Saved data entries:
..........

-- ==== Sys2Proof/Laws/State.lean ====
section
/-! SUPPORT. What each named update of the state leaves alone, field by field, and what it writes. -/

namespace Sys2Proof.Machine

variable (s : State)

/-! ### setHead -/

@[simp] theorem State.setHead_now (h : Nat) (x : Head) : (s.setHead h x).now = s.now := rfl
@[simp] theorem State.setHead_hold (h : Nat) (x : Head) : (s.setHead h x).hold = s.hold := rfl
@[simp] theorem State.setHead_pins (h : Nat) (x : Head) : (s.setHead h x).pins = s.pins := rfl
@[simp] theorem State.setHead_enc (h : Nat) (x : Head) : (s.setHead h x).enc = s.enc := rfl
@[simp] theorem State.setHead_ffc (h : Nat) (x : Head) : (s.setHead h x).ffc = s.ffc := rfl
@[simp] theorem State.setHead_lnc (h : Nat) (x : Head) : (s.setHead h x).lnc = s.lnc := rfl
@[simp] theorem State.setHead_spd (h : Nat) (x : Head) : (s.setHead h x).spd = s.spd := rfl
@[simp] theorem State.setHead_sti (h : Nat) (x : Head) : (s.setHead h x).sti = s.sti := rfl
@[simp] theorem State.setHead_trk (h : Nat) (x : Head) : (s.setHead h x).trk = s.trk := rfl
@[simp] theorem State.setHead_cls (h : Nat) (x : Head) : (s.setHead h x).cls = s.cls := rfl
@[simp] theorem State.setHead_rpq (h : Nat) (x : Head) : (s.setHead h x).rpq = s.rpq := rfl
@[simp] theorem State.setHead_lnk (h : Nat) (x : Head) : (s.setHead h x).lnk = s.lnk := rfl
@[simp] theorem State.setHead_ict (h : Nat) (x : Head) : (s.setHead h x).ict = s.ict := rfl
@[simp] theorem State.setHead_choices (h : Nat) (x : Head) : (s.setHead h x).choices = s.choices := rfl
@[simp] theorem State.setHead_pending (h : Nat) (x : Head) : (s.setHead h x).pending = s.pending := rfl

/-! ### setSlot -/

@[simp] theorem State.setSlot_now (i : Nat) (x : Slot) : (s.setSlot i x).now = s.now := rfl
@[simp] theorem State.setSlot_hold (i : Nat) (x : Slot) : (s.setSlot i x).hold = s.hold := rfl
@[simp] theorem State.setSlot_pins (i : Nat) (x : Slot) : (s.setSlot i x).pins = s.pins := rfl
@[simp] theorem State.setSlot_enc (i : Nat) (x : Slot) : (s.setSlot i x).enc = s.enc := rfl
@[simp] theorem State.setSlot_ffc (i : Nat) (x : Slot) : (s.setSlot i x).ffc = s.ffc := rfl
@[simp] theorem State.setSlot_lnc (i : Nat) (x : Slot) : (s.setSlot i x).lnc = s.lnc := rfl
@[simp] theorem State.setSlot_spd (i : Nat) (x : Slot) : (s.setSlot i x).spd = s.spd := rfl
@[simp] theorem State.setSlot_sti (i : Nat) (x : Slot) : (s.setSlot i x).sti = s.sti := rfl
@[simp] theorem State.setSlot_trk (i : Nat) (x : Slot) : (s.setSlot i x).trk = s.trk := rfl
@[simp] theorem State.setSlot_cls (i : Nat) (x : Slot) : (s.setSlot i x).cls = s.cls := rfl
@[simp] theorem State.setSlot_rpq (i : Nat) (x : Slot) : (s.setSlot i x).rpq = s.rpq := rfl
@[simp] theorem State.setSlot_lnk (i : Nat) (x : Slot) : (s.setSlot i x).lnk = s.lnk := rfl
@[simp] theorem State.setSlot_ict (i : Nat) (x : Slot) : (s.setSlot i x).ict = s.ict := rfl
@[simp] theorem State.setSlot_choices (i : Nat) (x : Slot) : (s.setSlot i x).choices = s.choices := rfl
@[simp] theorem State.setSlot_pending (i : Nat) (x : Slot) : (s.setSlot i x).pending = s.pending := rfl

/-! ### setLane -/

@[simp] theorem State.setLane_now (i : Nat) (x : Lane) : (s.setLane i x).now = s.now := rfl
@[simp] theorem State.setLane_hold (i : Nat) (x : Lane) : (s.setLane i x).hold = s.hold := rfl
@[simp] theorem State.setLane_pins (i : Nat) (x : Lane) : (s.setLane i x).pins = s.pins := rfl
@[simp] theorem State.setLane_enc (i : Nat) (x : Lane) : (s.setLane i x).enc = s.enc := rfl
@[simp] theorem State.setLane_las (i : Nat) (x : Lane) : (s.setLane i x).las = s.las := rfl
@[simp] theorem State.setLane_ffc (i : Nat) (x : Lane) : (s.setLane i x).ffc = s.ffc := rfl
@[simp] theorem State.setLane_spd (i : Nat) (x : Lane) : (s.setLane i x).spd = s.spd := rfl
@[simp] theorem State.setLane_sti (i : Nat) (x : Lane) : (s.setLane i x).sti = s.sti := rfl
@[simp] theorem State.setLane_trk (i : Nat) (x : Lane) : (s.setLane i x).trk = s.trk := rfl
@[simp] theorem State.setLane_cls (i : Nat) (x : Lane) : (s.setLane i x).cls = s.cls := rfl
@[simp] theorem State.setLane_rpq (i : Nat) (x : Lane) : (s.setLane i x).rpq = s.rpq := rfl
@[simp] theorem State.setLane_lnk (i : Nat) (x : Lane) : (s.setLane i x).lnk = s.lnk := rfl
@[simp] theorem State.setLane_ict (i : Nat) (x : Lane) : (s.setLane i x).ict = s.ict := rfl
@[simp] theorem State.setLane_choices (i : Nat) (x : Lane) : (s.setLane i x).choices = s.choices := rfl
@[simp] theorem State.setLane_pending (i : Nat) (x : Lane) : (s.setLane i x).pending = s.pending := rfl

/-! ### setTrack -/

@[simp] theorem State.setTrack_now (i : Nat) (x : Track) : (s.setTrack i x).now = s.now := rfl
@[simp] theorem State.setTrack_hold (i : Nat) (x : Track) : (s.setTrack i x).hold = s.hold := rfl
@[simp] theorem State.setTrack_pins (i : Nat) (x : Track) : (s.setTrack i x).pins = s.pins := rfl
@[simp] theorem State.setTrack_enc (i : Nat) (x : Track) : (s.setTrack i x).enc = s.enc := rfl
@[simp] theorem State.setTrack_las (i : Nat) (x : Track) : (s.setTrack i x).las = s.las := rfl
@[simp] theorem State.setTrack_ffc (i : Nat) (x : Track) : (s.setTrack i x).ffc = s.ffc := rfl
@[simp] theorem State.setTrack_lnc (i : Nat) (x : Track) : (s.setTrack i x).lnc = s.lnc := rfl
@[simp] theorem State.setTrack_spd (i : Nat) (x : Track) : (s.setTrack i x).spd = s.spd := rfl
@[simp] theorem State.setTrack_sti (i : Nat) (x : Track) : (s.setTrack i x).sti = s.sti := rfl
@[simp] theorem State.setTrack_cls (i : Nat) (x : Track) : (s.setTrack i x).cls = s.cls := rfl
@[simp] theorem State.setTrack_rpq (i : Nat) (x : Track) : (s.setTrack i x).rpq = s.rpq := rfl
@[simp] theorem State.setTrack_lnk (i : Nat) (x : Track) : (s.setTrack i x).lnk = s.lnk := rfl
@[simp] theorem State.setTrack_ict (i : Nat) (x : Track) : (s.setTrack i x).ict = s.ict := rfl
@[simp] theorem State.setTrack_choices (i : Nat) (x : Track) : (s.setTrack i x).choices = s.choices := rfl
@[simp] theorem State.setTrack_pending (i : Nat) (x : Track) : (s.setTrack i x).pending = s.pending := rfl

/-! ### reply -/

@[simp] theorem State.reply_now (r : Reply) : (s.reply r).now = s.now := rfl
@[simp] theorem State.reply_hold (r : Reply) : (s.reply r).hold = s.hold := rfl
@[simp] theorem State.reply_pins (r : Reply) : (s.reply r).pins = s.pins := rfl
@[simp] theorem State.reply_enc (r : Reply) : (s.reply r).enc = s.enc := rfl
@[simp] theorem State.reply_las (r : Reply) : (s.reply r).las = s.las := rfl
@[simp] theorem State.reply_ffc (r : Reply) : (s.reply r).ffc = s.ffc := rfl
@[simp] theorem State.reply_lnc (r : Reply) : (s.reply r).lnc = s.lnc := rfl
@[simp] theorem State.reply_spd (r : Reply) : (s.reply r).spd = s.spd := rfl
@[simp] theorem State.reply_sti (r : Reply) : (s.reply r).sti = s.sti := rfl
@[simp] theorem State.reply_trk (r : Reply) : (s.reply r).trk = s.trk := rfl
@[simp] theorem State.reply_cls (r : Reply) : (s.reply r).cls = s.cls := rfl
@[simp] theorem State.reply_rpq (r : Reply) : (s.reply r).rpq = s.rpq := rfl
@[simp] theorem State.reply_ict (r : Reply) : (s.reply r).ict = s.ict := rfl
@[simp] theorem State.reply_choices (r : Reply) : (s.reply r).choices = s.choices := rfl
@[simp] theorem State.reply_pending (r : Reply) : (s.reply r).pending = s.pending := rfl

..........

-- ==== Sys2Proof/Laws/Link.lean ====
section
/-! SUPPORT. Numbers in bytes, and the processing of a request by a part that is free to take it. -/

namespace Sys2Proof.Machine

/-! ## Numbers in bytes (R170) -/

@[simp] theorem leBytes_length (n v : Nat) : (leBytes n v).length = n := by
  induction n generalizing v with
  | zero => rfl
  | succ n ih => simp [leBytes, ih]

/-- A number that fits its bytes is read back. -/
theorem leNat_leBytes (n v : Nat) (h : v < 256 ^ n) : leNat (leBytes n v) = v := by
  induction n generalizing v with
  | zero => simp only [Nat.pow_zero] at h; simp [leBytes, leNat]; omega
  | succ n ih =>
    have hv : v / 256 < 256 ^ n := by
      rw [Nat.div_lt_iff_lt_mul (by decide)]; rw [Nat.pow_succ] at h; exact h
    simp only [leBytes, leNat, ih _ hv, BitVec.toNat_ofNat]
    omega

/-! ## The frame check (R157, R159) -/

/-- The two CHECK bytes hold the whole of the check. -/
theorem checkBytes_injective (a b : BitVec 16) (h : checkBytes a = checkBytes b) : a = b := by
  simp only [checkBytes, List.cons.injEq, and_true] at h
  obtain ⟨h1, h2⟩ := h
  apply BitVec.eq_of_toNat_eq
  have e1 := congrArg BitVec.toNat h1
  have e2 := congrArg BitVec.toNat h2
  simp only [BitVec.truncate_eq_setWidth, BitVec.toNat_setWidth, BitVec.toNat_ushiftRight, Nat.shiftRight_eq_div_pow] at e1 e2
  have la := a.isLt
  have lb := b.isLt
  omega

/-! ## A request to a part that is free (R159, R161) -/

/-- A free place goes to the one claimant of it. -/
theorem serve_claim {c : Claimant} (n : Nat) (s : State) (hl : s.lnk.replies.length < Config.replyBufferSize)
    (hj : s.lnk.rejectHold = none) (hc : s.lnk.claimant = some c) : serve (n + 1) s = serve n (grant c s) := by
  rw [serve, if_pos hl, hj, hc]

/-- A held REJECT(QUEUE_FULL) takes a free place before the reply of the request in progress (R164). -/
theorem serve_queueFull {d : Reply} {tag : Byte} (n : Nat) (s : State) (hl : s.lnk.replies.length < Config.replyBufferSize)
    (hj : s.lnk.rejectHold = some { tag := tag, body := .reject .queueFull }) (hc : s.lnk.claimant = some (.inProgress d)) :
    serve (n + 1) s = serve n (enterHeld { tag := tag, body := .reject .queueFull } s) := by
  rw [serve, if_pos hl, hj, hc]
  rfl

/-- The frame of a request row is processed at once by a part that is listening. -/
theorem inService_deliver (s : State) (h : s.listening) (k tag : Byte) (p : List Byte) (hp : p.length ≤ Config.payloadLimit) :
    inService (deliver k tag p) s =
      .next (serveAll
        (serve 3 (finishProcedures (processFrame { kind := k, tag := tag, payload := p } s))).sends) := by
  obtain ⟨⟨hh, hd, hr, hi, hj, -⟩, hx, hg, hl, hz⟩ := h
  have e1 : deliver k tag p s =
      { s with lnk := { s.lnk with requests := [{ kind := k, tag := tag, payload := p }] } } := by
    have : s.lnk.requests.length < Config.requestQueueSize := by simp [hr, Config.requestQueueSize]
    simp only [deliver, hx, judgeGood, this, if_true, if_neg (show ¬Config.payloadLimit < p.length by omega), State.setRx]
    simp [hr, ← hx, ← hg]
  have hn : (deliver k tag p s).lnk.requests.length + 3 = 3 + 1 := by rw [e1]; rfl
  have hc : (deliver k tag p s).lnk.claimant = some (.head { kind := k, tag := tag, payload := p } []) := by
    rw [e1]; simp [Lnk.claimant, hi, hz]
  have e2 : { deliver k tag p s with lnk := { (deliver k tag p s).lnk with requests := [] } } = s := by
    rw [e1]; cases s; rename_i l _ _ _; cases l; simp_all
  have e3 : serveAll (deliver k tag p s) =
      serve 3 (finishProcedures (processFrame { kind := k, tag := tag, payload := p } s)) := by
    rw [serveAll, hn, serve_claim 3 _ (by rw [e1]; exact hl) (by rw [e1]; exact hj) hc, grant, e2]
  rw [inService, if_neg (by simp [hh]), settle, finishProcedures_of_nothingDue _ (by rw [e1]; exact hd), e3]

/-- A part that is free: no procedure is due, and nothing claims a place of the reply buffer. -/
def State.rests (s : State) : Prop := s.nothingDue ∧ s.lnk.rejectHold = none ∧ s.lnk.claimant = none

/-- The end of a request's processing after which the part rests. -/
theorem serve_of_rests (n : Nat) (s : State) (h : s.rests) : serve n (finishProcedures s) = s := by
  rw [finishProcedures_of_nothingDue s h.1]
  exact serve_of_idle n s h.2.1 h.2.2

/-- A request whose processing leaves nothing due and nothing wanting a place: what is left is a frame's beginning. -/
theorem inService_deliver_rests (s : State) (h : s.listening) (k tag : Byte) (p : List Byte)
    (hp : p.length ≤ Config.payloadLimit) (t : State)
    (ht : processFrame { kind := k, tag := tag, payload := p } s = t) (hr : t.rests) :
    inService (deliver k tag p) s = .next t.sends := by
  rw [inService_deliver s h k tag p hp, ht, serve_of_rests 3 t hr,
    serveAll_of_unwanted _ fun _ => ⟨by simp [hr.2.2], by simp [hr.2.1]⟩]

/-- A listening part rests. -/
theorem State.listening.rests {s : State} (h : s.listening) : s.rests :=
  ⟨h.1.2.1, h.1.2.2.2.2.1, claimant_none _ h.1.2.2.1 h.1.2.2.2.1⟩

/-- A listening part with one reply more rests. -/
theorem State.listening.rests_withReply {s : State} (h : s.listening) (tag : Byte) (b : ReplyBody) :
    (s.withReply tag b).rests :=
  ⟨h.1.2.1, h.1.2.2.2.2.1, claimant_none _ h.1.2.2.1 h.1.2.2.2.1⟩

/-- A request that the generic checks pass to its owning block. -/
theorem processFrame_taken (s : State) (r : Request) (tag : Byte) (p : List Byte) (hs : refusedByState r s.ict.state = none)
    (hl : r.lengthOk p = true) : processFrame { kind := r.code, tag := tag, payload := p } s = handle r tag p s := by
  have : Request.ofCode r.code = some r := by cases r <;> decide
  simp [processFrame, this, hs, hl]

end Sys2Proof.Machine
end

..........

◆ **What is expected**
The lines that mention the word "some" should be pulled from the records above.

◆ **Written answer**
    (hj : s.lnk.rejectHold = none) (hc : s.lnk.claimant = some c) : serve (n + 1) s = serve n (grant c s) := by
    (hj : s.lnk.rejectHold = some { tag := tag, body := .reject .queueFull }) (hc : s.lnk.claimant = some (.inProgress d)) :
  have hc : (deliver k tag p s).lnk.claimant = some (.head { kind := k, tag := tag, payload := p } []) := by
  have : Request.ofCode r.code = some r := by cases r <;> decide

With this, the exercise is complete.